I have a pandas.DataFrame
with a Multiindex having 3 levels. I would like to groupby the first 2 levels and keep the largest value in the 3rd level. pandas.groupby
produce an unexpected result. I'm wondering what's the cause. And is there any parameters I should add here?
idxslc = pd.IndexSlice
def keep_latest_info(df):
print('Before:')
print(df)
if len(df) == 1:
return df
max_dt = df.index.get_level_values(-1).max()
df = df.loc[idxslc[:, :, max_dt]]
print('After:' )
print(df)
return df
df = pd.DataFrame(np.array(((1, 2, 2), (4, 9, 9), (5, 6, 7), (3, 9, 1)))).T.set_index([0, 1, 2])
df.index = df.index.rename('a-b-c'.split('-'))
df.groupby(level=[0, 1], group_keys=True, as_index=True).apply(keep_latest_info)
The results are as follows. As can be seen, the output of 2nd group (2nd & 3rd row) no longer has the level 3 index. Why is this?
Before:
3
a b c
1 4 5 3
Before:
3
a b c
2 9 6 9
7 1
After:
3
a b
2 9 1
AssertionError: Cannot concat indices that do not have the same number of levels
Edit:
The result is caused by IndexSlice
. If using df = df.loc[idxslc[:, :, [max_dt]]]
(with square bracket) in the function instead, everything works fine. Why does IndexSlice
behave this way?
This is due to how the slicing is being performed within the keep_latest_info function. When you slice the DataFrame using df.loc[idxslc[:, :, max_dt]]
, it modifies the index levels, dropping the third level in this case.
To resolve this issue, you need to maintain the MultiIndex structure throughout the function. You can achieve this by modifying the keep_latest_info function as follows:
import pandas as pd
import numpy as np
idxslc = pd.IndexSlice
def keep_latest_info(df):
print('Before:')
print(df)
if len(df) == 1:
return df
max_dt = df.index.get_level_values(-1).max()
df = df.loc[idxslc[:,:,max_dt], :]
print('After:')
print(df)
return df
df = pd.DataFrame(np.array(((1, 2, 2), (4, 9, 9), (5, 6, 7), (3, 9, 1)))).T.set_index([0, 1, 2])
df.index = df.index.rename('a-b-c'.split('-'))

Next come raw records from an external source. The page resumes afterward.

/-- Settles O48: a pointer is a number modulo 256: `read16zp_ofNat` gives its word, and its two reads wrap alike. -/
theorem indirectAddresses : Obligations.IndirectAddresses := by
  refine ⟨fun op => ⟨opcodeMode_ne (by decide) op, opcodeMode_ne (by decide) op⟩, fun s => ?_⟩
  intro b zp word
  have hPointerX : s.mem.read s.pc + s.x = BitVec.ofNat 8 (b + s.x.toNat) := BitVec.add_def _ _
  have hPointerY : s.mem.read s.pc = BitVec.ofNat 8 b := by rw [BitVec.ofNat_toNat, BitVec.setWidth_eq]
  refine ⟨?_, ?_, ?_, ?_⟩
  · calc resolve .indirectX s
      _ = .ok (s.mem.read16zp (s.mem.read s.pc + s.x)) := rfl
      _ = .ok (BitVec.ofNat 16 (word (b + s.x.toNat))) := by rw [hPointerX, read16zp_ofNat]
  · calc resolveTransactions .indirectX s
      _ = [.read s.pc, .read (zeroPageAddr (s.mem.read s.pc + s.x)),
            .read (zeroPageAddr (s.mem.read s.pc + s.x + 1))] := rfl
      _ = [.read s.pc, .read (zp (b + s.x.toNat)), .read (zp (b + s.x.toNat + 1))] := by
        rw [hPointerX, zeroPageAddr_ofNat_succ, zeroPageAddr_ofNat]
  · calc resolve .indirectY s
      _ = .ok (s.mem.read16zp (s.mem.read s.pc) + zeroPageAddr s.y) := rfl
      _ = .ok (BitVec.ofNat 16 (word b) + zeroPageAddr s.y) := by rw [hPointerY, read16zp_ofNat]
      _ = .ok (BitVec.ofNat 16 ((word b + s.y.toNat) % 65536)) := by rw [ofNat_add_zeroPageAddr]
  · calc resolveTransactions .indirectY s
      _ = [.read s.pc, .read (zeroPageAddr (s.mem.read s.pc)), .read (zeroPageAddr (s.mem.read s.pc + 1))] := rfl
      _ = [.read s.pc, .read (zp b), .read (zp (b + 1))] := by
        rw [hPointerY, zeroPageAddr_ofNat_succ, zeroPageAddr_ofNat]

/-- Settles O45: both are the resolver's own branches, and the byte is zero-extended by value. -/
theorem immediateAndZeroPageAddress : Obligations.ImmediateAndZeroPageAddress := by
  intro s
  exact ⟨rfl, rfl, congrArg Except.ok (BitVec.ofNat_toNat 16 _).symm, rfl⟩

/-- Settles O46: R55 has no ZeroPage,Y, and the sum of two bytes wraps in 8 bits. -/
theorem indexedZeroPageAddress : Obligations.IndexedZeroPageAddress := by
  refine ⟨opcodeMode_ne (by decide), fun s => ?_⟩
  exact ⟨congrArg Except.ok (zeroPageAddr_add _ s.x), rfl, congrArg Except.ok (zeroPageAddr_add _ s.y), rfl⟩

/-- Settles O47: the word at `pc` is its two bytes joined, and the index is added to it in 16 bits (D4, log 2). -/
theorem absoluteAddresses : Obligations.AbsoluteAddresses := by
  intro s lo hi
  have hWord : s.mem.read16 s.pc = BitVec.ofNat 16 (256 * hi + lo) := joinBytes_eq_ofNat _ _
  have hIndexed (index : Byte) :
      s.mem.read16 s.pc + zeroPageAddr index = BitVec.ofNat 16 ((256 * hi + lo + index.toNat) % 65536) := by
    rw [hWord, ofNat_add_zeroPageAddr]
  refine ⟨congrArg Except.ok hWord, congrArg Except.ok (hIndexed s.x), congrArg Except.ok (hIndexed s.y), ?_⟩
  intro mode hMode
  simp only [List.mem_cons, List.not_mem_nil, or_false] at hMode
  rcases hMode with rfl | rfl | rfl <;> rfl

end Sys2Proof.Proofs
end

section
/-! How a step changes the run state, how a run ends, and what the host's moves do to the run state. -/

namespace Sys2Proof.Proofs
open Sys2Proof.Machine

/-- A step that fetches 0x00 halts one past it and changes nothing else (R92, R131). -/
theorem step_of_zero {s : State} (hr : s.run = .running) (h0 : s.mem.read s.pc = 0x00) :
    step s = .next { s with pc := s.pc + 1, run := .halted } := by
  rw [step_running hr, fetchInstr_eq_brk.mpr h0]
  rfl

/-- A step that fetches any other opcode byte completes and stays Running (R90, R143). -/
theorem step_of_nonzero {s : State} (hr : s.run = .running) (h0 : s.mem.read s.pc ≠ 0x00) :
    ∃ t, step s = .next t ∧ t.run = .running := by
  obtain ⟨t, ht, -, hbrk | hrun⟩ := exec_effect s.fetchInstr s.fetchAdvance
  · exact absurd (fetchInstr_eq_brk.mp hbrk) h0
  · exact ⟨t, (step_running hr).trans ht, hrun.trans hr⟩

/-- A step answers a next state exactly while Running (R91). -/
theorem exists_step_iff {s : State} : (∃ t, step s = .next t) ↔ s.run = .running := by
  constructor
  · rintro ⟨t, h⟩
    exact (step_cases h).1
  · intro hr
    obtain ⟨t, ht, -⟩ := exec_effect s.fetchInstr s.fetchAdvance
    exact ⟨t, (step_running hr).trans ht⟩

/-- The core's move is its step, where that completes (R91). -/
theorem tick_of_step {s t : State} (h : step s = .next t) : tick (.live s) = .live t := by
  rw [tick_live, h, boardAfter_next]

result = df.groupby(level=[0, 1], group_keys=True, as_index=False).apply(keep_latest_info)
Changes made:
Added [:, :]
after idxslc[:,:,max_dt]
to maintain all levels of the MultiIndex.
Changed as_index=True
to as_index=False
in the groupby function call to keep the index as columns in the resulting DataFrame.
With these changes, the function will retain the MultiIndex structure throughout the operation, and you should get the expected output without any errors.